In step 307, the adaptive forecasting system 101 may evaluate the performance of the trained prediction models based on validation techniques. In one instance, the adaptive forecasting system 101 may rigorously assess the accuracy, reliability, and robustness of the prediction model post-training. This evaluation may utilize various validation techniques, such as cross-validation or time-series validation, to ensure that the model's predictive capability is consistent and effective across different datasets or time points. By employing these validation techniques, the system ensures that the trained prediction model meets predefined standards before it is deployed for on-demand forecasting.

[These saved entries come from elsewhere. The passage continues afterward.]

/-- Counting a loss touches the subscription record and the event unit. -/
@[simp] theorem State.countLost_frame (s : State) (p : Port) (ch : ChannelId) :
    (s.countLost p ch).pending = s.pending ∧ (s.countLost p ch).porAsserted = s.porAsserted ∧
    (s.countLost p ch).geometry = s.geometry ∧ (s.countLost p ch).slots = s.slots ∧
    (s.countLost p ch).payload = s.payload ∧ (s.countLost p ch).freeList = s.freeList ∧
    (s.countLost p ch).reservations = s.reservations ∧ (s.countLost p ch).watermark = s.watermark ∧
    (s.countLost p ch).publishQueue = s.publishQueue ∧ (s.countLost p ch).engine = s.engine ∧
    (s.countLost p ch).completions = s.completions ∧ (s.countLost p ch).queues = s.queues ∧
    (s.countLost p ch).holds = s.holds ∧ (s.countLost p ch).locks = s.locks ∧ (s.countLost p ch).waits = s.waits ∧
    (s.countLost p ch).time = s.time ∧ (s.countLost p ch).due = s.due ∧ (s.countLost p ch).ports = s.ports ∧
    (s.countLost p ch).reports = s.reports ∧ (s.countLost p ch).windows = s.windows ∧
    (s.countLost p ch).device = s.device := by
  simp [State.countLost]

/-- Counting an expiry touches the subscription record and the event unit. -/
@[simp] theorem State.countExpired_frame (s : State) (p : Port) (ch : ChannelId) :
    (s.countExpired p ch).pending = s.pending ∧ (s.countExpired p ch).porAsserted = s.porAsserted ∧
    (s.countExpired p ch).geometry = s.geometry ∧ (s.countExpired p ch).slots = s.slots ∧
    (s.countExpired p ch).payload = s.payload ∧ (s.countExpired p ch).freeList = s.freeList ∧
    (s.countExpired p ch).reservations = s.reservations ∧ (s.countExpired p ch).watermark = s.watermark ∧
    (s.countExpired p ch).publishQueue = s.publishQueue ∧ (s.countExpired p ch).engine = s.engine ∧
    (s.countExpired p ch).completions = s.completions ∧ (s.countExpired p ch).queues = s.queues ∧
    (s.countExpired p ch).holds = s.holds ∧ (s.countExpired p ch).locks = s.locks ∧
    (s.countExpired p ch).waits = s.waits ∧ (s.countExpired p ch).time = s.time ∧ (s.countExpired p ch).due = s.due ∧
    (s.countExpired p ch).ports = s.ports ∧ (s.countExpired p ch).reports = s.reports ∧
    (s.countExpired p ch).windows = s.windows ∧ (s.countExpired p ch).device = s.device := by
  simp [State.countExpired]

/-- A completion record touches its list and the event unit. -/
@[simp] theorem State.complete_frame (s : State) (p : Port) (c : Completion) :
    (s.complete p c).pending = s.pending ∧ (s.complete p c).porAsserted = s.porAsserted ∧
    (s.complete p c).geometry = s.geometry ∧ (s.complete p c).slots = s.slots ∧ (s.complete p c).payload = s.payload ∧
    (s.complete p c).freeList = s.freeList ∧ (s.complete p c).reservations = s.reservations ∧
    (s.complete p c).watermark = s.watermark ∧ (s.complete p c).channels = s.channels ∧
    (s.complete p c).publishQueue = s.publishQueue ∧ (s.complete p c).engine = s.engine ∧
    (s.complete p c).queues = s.queues ∧ (s.complete p c).holds = s.holds ∧ (s.complete p c).locks = s.locks ∧
    (s.complete p c).waits = s.waits ∧ (s.complete p c).time = s.time ∧ (s.complete p c).due = s.due ∧
    (s.complete p c).ports = s.ports ∧ (s.complete p c).reports = s.reports ∧ (s.complete p c).windows = s.windows ∧
    (s.complete p c).device = s.device := by
  simp [State.complete]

In step 309, the adaptive forecasting system 101 may deploy at least one prediction model based on the performance for generating one or more predictions. In one example, the adaptive forecasting system 101 may generate on-demand predictions upon receiving a specific request, allowing users to obtain forecasts based on the latest available data at any given moment. This capability is particularly useful for scenarios requiring immediate insights, such as sudden market shifts or urgent inventory management decisions. In another example, the adaptive forecasting system 101 may generate real-time predictions, such predictions may be continuously updated as new data streams in, enabling the system to provide ongoing, dynamic forecasts. Such real-time capability is crucial for applications that require constant monitoring and quick adaptation to changing conditions, such as real-time sales tracking or live supply chain management. In one instance, the adaptive forecasting system 101 may monitor the performance of at least one deployed model using performance metrics. In one example, the adaptive forecasting system 101 may continuously monitor the performance of the deployed prediction model by collecting and analyzing various performance metrics. These performance metrics may include mean absolute error (MAE), root mean squared error (RMSE), mean absolute percentage error (MAPE), or other relevant statistical measure that measures the accuracy and reliability of the model's predictions. By tracking these metrics, the adaptive forecasting system 101 may detect deviations or anomalies in the model's performance, allowing for timely adjustments, re-training, or refinement of the models to adapt to changing patterns and ensure forecasting accuracy.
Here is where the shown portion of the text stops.